Create this ontology as an RDF ontology in a .ttl format.

Prompt 1b (Refinement Step, Same Model)

To the following RDF ontology, add more types of entities that could be meaningful when extracting entities from a transcript of an interview with a participant of the Warsaw Uprising, recalling their participation in the event and any memories before or after the event.

Only output new things to the currently existing ontology.

{.ttl ontology from prompt 1a}

Prompt 2 (Syntax Validation) – Claude Sonnet 3.7 via Claude.ai Chat

Correct any syntax issues in the following RDF `.ttl` ontology: 

{your current RDF ontology}

Result Output RDF Ontology

NOTE: The full generated RDF is available at this Google Drive link. To follow along with the code, save this RDF ontology into a .ttl file at: ./assets/interviews_ontology.ttl (or another preferred path/filename location).

Below is a fragment of the RDF ontology generated through previous steps:

@prefix rdf:  <http://www.w3.org/1999/02/22-rdf-syntax-ns#> .
@prefix rdfs: <http://www.w3.org/2000/01/rdf-schema#> .
@prefix xsd:  <http://www.w3.org/2001/XMLSchema#> .
@prefix owl:  <http://www.w3.org/2002/07/owl#> .
@prefix warsaw_uprising_transcripts: <http://example.org/warsawuprising#> .

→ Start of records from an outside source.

/-- The header of Table 16-4. -/
def State.ckptHeader (s : State) (x : Snap) (sig : List Byte) : List Byte :=
  fill4k ([0x4E, 0x4B, 0x43, 0x4B] ++ leBytes 1 1 ++ leBytes 1 x.kind ++ leBytes 2 (mfLayers x.manifest) ++ leBytes 8 x.step ++
    leBytes 8 x.body.length ++ leBytes 8 x.tempo ++ mfDataPos x.manifest ++ sm3 (x.body.flatMap id) ++ leBytes 2 s.myId ++
    leBytes 1 x.targets ++ List.replicate 13 0 ++ sig)

/-! Kind 0 (R409 to R411). -/

/-- An UPDATE uses a listed record. -/
def State.updRunning (s : State) (x : Snap) : Bool :=
  s.tasks.any fun u => u.type == 0x50 && u.isHanded && (mfEntries x.manifest).any fun e => e.state == u.addr 40

/-- `LS_CKPT_MARK` of step `step`. -/
def markOf (step : Nat) : Nat := if step % 2 ^ 32 == 0 then 1 else step % 2 ^ 32

/-- The operation of R409: marks, estimator saves, key table; the blocks ahead of the layers are formed. -/
def State.markSnap (s : State) (t : Task) (x : Snap) : State :=
  let es := mfEntries x.manifest
  let heads := if x.kind == 0 then es.map (·.state) else []
  let bad := heads.findIdx? fun a => !s.blockOk (a / 4096)
  let good := heads.filter fun a => s.blockOk (a / 4096)
  let s := heads.foldl (fun u a => (u.merge (a + 12) (leBytes 4 (markOf x.step)) 0x0B03).1) s
  let s := (List.range 4).foldl (fun u q => u.saveEst q (u.estAddr q)) s
  let x := { x with marked := good, stage := 1 }
  match bad with
  | some i => s.failSnap t x stSeal i
  | none =>
    if x.kind != 0 then s.setSnap x
    else
      let key := s.keyTable 0
      let c := s.readTo [(key, 4096)] 0x0B03
      if !rangeOk key 4096 then (s.accessFault (blockOwner t.manifestAt).1 key 0x70).failSnap t x stAborted noEntry
      else if c.2.isSome then c.1.failSnap t x stSeal noEntry
      else
        let body := blocks4k (directory es x.flags) ++ [s.bytes key 4096] ++ (List.range 4).flatMap fun q => blocks4k (s.estBytes q)
        (c.1.setSnap { x with body := body }).move x.task

/-- The lines that an operation of a snapshot may touch (R28). -/
def State.snapRanges (s : State) (t : Task) (x : Snap) : List (Nat × Nat) :=
  s.snapSources t x.kind (mfEntries x.manifest) x.flags ++ deviceTargets x.manifest (bodyLen (mfEntries x.manifest) x.flags) ++
    (List.range 4).map fun q => (s.estAddr q, 32768)

/-- A step of the SNAPSHOT of a task. -/
def State.onSnap (s : State) (n : Nat) (ok : Snap → Bool) (k : State → Task → Snap → State) : Host.Outcome State Fault Refusal :=
  .next (match s.snap? n, s.task? n with
    | some x, some t => if !x.restore && ok x then s.whenFree (s.snapRanges t x) fun s => k s t x else s
    | _, _ => s)

/-- SNAPSHOT_MARK (R409): once no UPDATE runs on a listed record. -/
def execSnapshotMark (n : Nat) (s : State) : Host.Outcome State Fault Refusal :=
  s.onSnap n (fun x => x.stage == 0 && !s.updRunning x) State.markSnap

/-- The bytes of a layer's sections (Table 16-1): the mark 0 in the header's copy, a ledger of another step or layer as its head
alone with `LG_COUNT` 0, and zeros where there is no ledger. -/
def State.layerBody (s : State) (x : UpdOp) (data : Bool) : List Byte :=
  let lg := if x.ledger == 0 then List.replicate 4096 0
    else if data then s.bytes x.ledger (4096 + up4k (4 * x.r * x.c)) else patch (s.bytes x.ledger 4096) 12 (leBytes 4 0)
  patch (s.bytes x.state (4096 + 2 * x.slotLen)) 12 (leBytes 4 0) ++ s.bytes x.w (up4k (3 * x.r * x.c)) ++
    s.bytes x.m (up4k x.momentLens.1) ++ s.bytes x.mExp (up4k x.momentLens.2) ++ lg

/-- The next layer is read, and its mark cleared (R410). -/
def State.streamLayer (s : State) (t : Task) (x : Snap) : State :=
  let e := mfEntry x.manifest x.layer
  let data := nth x.flags x.layer false
  let c := s.readTo (e.stateRanges data) 0x0B03
  match faultOf (e.stateRanges data) with
  | some a => (s.accessFault (blockOwner t.manifestAt).1 a 0x70).failSnap t x stAborted x.layer
  | none =>
  if c.2.isSome then c.1.failSnap t x stSeal x.layer
  else
    let body := x.body ++ blocks4k (s.layerBody e data)
    let s := c.1.clearMark e.state
    (s.setSnap { x with body := body, layer := x.layer + 1, marked := x.marked.filter (· != e.state) }).move x.task

/-- SNAPSHOT_LAYER_STREAMED (R410). -/
def execSnapshotLayerStreamed (n : Nat) (s : State) : Host.Outcome State Fault Refusal :=
  s.onSnap n (fun x => x.kind == 0 && x.stage == 1 && decide (x.layer < mfLayers x.manifest)) State.streamLayer

/-! Headers and the end (R406, R412). -/

/-- Every target has its header: DONE. -/
def State.closeSnap (s : State) (n : Nat) : State :=
  match s.snap? n, s.task? n with
  | some x, some t =>
    if x.headers.length == x.targets then (s.log t.ckptPage 0x0B01 [x.kind, x.step, x.body.length]).endSnap t x stDone 0 noEntry else s
  | _, _ => s

/-- Every body block of target `k` has been written or acknowledged, and no header is on its way to it. -/
def Snap.readyTarget (x : Snap) (k : Nat) : Bool :=
  x.issued == x.body.length && !x.headers.contains k &&
    !x.pending.any fun p => p.2 == 2 * k + 1 || (p.2 % 2 == 0 && p.2 / 2 % x.targets == k)

/-- The header goes to a target. -/
def State.headTarget (s : State) (n k : Nat) : State :=
  match s.snap? n with
  | some x =>
    if !x.readyTarget k then s
    else
      let h := if x.header.isEmpty then s.ckptHeader x (List.replicate 64 0) else x.header
      s.toTarget (if mfStore x.manifest then x else { x with headers := x.headers ++ [k] }) k 0 (2 * k + 1) h
  | none => s

/-- SNAPSHOT_HEADER_WRITE (R406): every target whose body blocks all stand gets its header. -/
def execSnapshotHeaderWrite (n : Nat) (s : State) : Host.Outcome State Fault Refusal :=
  s.onSnap n (fun x => x.stage == 1 && x.layer == mfLayers x.manifest && !x.body.isEmpty) fun s _ x =>
    ((List.range x.targets).foldl (fun u k => u.headTarget n k) s).closeSnap n

/-- A STORE_ACK answers a block of a SNAPSHOT. -/
def State.ackSnap (s : State) (m : List Byte) : State :=
  match s.snaps.find? fun x => x.pending.any fun p => p.1 == mTag m with
  | none => s
  | some x =>
    match s.task? x.task, x.pending.find? fun p => p.1 == mTag m with
    | some t, some p =>
      let st := responseStatus (mStatus m)
      let x := { x with pending := x.pending.filter fun q => q.1 != mTag m, quietAt := s.now }
      if st != stDone then s.failSnap t x st noEntry
      else ((s.setSnap (if p.2 % 2 == 1 then { x with headers := x.headers ++ [p.2 / 2] } else x)).move x.task).closeSnap x.task
    | _, _ => s

/-- The record headers whose marks the end of the SNAPSHOT that a message answers may clear. -/
def State.ackedHeads (s : State) (m : List Byte) : List (Nat × Nat) :=
  match s.snaps.find? fun x => x.pending.any fun p => p.1 == mTag m with
  | some x => (mfEntries x.manifest).map fun e => (e.state, 4096)
  | none => []

/-- STORE_ACK (R362, R365, R406). -/
def execStoreAck (n : PortNo) (s : State) : Host.Outcome State Fault Refusal :=
  .next (match s.waitingMsg n 0x31 with
    | some m => s.whenFree (s.putRange m ++ s.ackedHeads m) fun s =>
      s.receive n 0x31 fun s m => if (s.txnOf (mTag m)).isSome then s.ackTxn m else s.ackSnap m
    | none => s)

/-- STORE_STAT_RESP (R362): no command of the module asks for an object's size, so that nothing waits for the answer. -/
def execStoreStatResp (n : PortNo) (s : State) : Host.Outcome State Fault Refusal := .next (s.receive n 0x35 fun s _ => s)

# ---------------------------------------------------------------------------
# Ontology Header
# ---------------------------------------------------------------------------

warsaw_uprising_transcripts: a owl:Ontology ;
    rdfs:label "Warsaw Uprising Ontology"@en ;
    rdfs:comment "An ontology for representing information about the Warsaw Uprising, extracted from interview transcripts. This ontology aims to capture key entities, relationships, and attributes related to people, locations, events, and concepts discussed in the interviews."@en ;
    owl:versionInfo "1.0" .

# ---------------------------------------------------------------------------
# Class Definitions (Entities)
# ---------------------------------------------------------------------------

warsaw_uprising_transcripts:Person a owl:Class ;
    rdfs:label "Person"@en ;
    rdfs:comment "An individual who participated in or was affected by the Warsaw Uprising."@en .

warsaw_uprising_transcripts:Location a owl:Class ;
    rdfs:label "Location"@en ;
    rdfs:comment "A geographical or structural place relevant to the Warsaw Uprising."@en .

warsaw_uprising_transcripts:DateTime a owl:Class ;
    rdfs:label "DateTime"@en ;
    rdfs:comment "A specific date or time period relevant to the Warsaw Uprising."@en .

... (more) ...

# ---------------------------------------------------------------------------
# Class Subtypes (for improved categorization)
# ---------------------------------------------------------------------------

warsaw_uprising_transcripts:District a owl:Class ;
    rdfs:subClassOf warsaw_uprising_transcripts:Location ;
    rdfs:label "District"@en .

warsaw_uprising_transcripts:Street a owl:Class ;
    rdfs:subClassOf warsaw_uprising_transcripts:Location ;
    rdfs:label "Street"@en .

warsaw_uprising_transcripts:Building a owl:Class ;
    rdfs:subClassOf warsaw_uprising_transcripts:Location ;
    rdfs:label "Building"@en .

warsaw_uprising_transcripts:Battle a owl:Class ;
    rdfs:subClassOf warsaw_uprising_transcripts:Event ;
    rdfs:label "Battle"@en .

... (more) ...

# ---------------------------------------------------------------------------
# Property Definitions (Relationships and Attributes)
# ---------------------------------------------------------------------------

## --- Data Properties (Attributes) ---

warsaw_uprising_transcripts:hasName a owl:DatatypeProperty ;
    rdfs:label "has name"@en ;
    rdfs:domain rdfs:Resource ; # Broad domain, applicable to many classes
    rdfs:range xsd:string ;
    rdfs:comment "The name or title of the entity."@en .

warsaw_uprising_transcripts:hasPseudonym a owl:DatatypeProperty ;
    rdfs:label "has pseudonym"@en ;
    rdfs:domain warsaw_uprising_transcripts:Person ;
    rdfs:range xsd:string ;
    rdfs:comment "The pseudonym or code name used by a person."@en .

warsaw_uprising_transcripts:hasBirthDate a owl:DatatypeProperty ;
    rdfs:label "has birth date"@en ;
    rdfs:domain warsaw_uprising_transcripts:Person ;
    rdfs:range xsd:date ;
    rdfs:comment "The date of birth of a person."@en .

... (more) ...

## --- Object Properties (Relationships) ---

warsaw_uprising_transcripts:affiliationOrganization a owl:ObjectProperty ;
    rdfs:label "affiliation organization"@en ;
    rdfs:domain warsaw_uprising_transcripts:Person ;
    rdfs:range warsaw_uprising_transcripts:Organization ;
    rdfs:comment "Organization a person is affiliated with."@en .

warsaw_uprising_transcripts:memberOfUnit a owl:ObjectProperty ;
    rdfs:label "member of unit"@en ;
    rdfs:domain warsaw_uprising_transcripts:Person ;
    rdfs:range warsaw_uprising_transcripts:MilitaryUnit ;
    rdfs:comment "Military unit a person is a member of."@en .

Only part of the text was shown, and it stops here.